## Future Monad

We can use the native `Thread` python class to execute some operations on a different "execution environment" (thread). BUT we have a problem: how do we operate over the results from threads? How can we compose  between different future values? etc.

The `Future` monad should allow us to manage the composition of:
* Map transformations: `A => B`
* FlatMap transformations: `A => Future[B]`

Therefore, we could operate and compose future values.
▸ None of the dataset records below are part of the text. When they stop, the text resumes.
/-- The fields of the `STATUS` view (10_state.md R40, R43), for queues within their depths. -/
def Obligations.StatusShowsTheDerivedPredicates : Prop :=
  ∀ s : State, s.params.rqDepth.fits s.u3.rq.length = true → s.params.nqDepth.fits s.u3.nq.length = true →
    s.status.getLsbD 0 = s.u3.awake ∧
    s.status.getLsbD 1 = decide (0 < s.u3.rq.length) ∧
    s.status.getLsbD 2 = decide (0 < s.u3.nq.length) ∧
    s.status.getLsbD 3 = decide ((s.u3.awake = true ∧ 0 < s.u3.nq.length) ∨ 0 < s.u3.rq.length) ∧
    s.status.getLsbD 4 = decide (s.u3.pstate = .pending) ∧
    s.status.getLsbD 5 = decide (s.params.rqDepth.capacity? = some s.u3.rq.length) ∧
    s.status.getLsbD 6 = decide (s.params.nqDepth.capacity? = some s.u3.nq.length) ∧
    s.status.getLsbD 7 = false

/-- Every step keeps the invariant, from every state that has it and under every schedule and script. Parts of the
invariant are the model's: the zero bytes of a cleared uid and the order of the files (log entry 17), the region
clauses (log entry 15), the idle units (log entry 7), and that a write to block (0, 0) keeps uids apart (log entry
12). -/
def Obligations.EveryStepKeepsTheInvariant : Prop :=
  ∀ s t : State, s.Inv → step s = .next t → t.Inv

/-- The reset state has the invariant. -/
def Obligations.ResetHasTheInvariant : Prop :=
  State.reset.Inv

/-- Weak fairness of `pollDeliver`, `pushR` and `pushN` (42_mux.md R194, R199, 70_reset_and_hazards.md R300), over
every endless run without `rst` from a point at which each port holds only a request of its own: a delivery that is
enabled is made at last, and a holding PUSHR or PUSHN whose queue has room is accepted at last. How soon is open; that
the schedule is finite and the block then moves by itself is the model's form (log entry 6). -/
def Obligations.EveryEndlessRunIsWeaklyFair : Prop :=
  ∀ (r : Nat → State) (k : Nat), EndlessRun r → (∀ p i, (r k).heldOn p = some i → i.port = p) →
    ((r k).u3.pstate = .pending → (r k).u3.deliverable = true →
      ∃ j f, k ≤ j ∧ (r (j + 1)).delivered = (r j).delivered ++ [f] ∧ (r (j + 1)).u3.pstate = .idle) ∧
    (∀ n f, (r k).portW.held = some (.pushr n f) →
      (r k).params.rqDepth.fits ((r k).u3.rq.length + 1) = true →
      ∃ j, k ≤ j ∧ (r (j + 1)).u3.rq = (r j).u3.rq ++ [f] ∧ (r (j + 1)).portW.held = none ∧
        (r (j + 1)).portW.out = (r j).portW.out ++ [.ok .none]) ∧
    (∀ n f, (r k).portE.held = some (.pushn n f) →
      (r k).params.nqDepth.fits ((r k).u3.nq.length + 1) = true →
      ∃ j, k ≤ j ∧ (r (j + 1)).u3.nq = (r j).u3.nq ++ [f] ∧ (r (j + 1)).portE.held = none ∧
        (r (j + 1)).portE.out = (r j).portE.out ++ [.ok .none])
end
Let's start with the standard imports:
* `uuid`: create random ID
* `threading`: use the native thread python class.
* `typing`: provide type annotations

In [1]:
import uuid
import time
from threading import Thread
from typing import Generic, TypeVar, Callable

A = TypeVar('A')
B = TypeVar('B')


Create a new function that facilitates the composition of two functions:
* `this: X => Y`
* `and_then: Y => Z`
* `compose: X => Z`

In [2]:
def compose(this: Callable[..., A], and_then: Callable[[A], B]) -> Callable[..., B]:
    return lambda *x: and_then(this(*x))

Empty dictionary `results_registry` that will allow us to manage the results from the threads:

In [3]:
results_registry = {}

The `FutureValueStatus` class should help us identify the status of the thread:
* `pending`: waiting for result.
* `done`: thread exited.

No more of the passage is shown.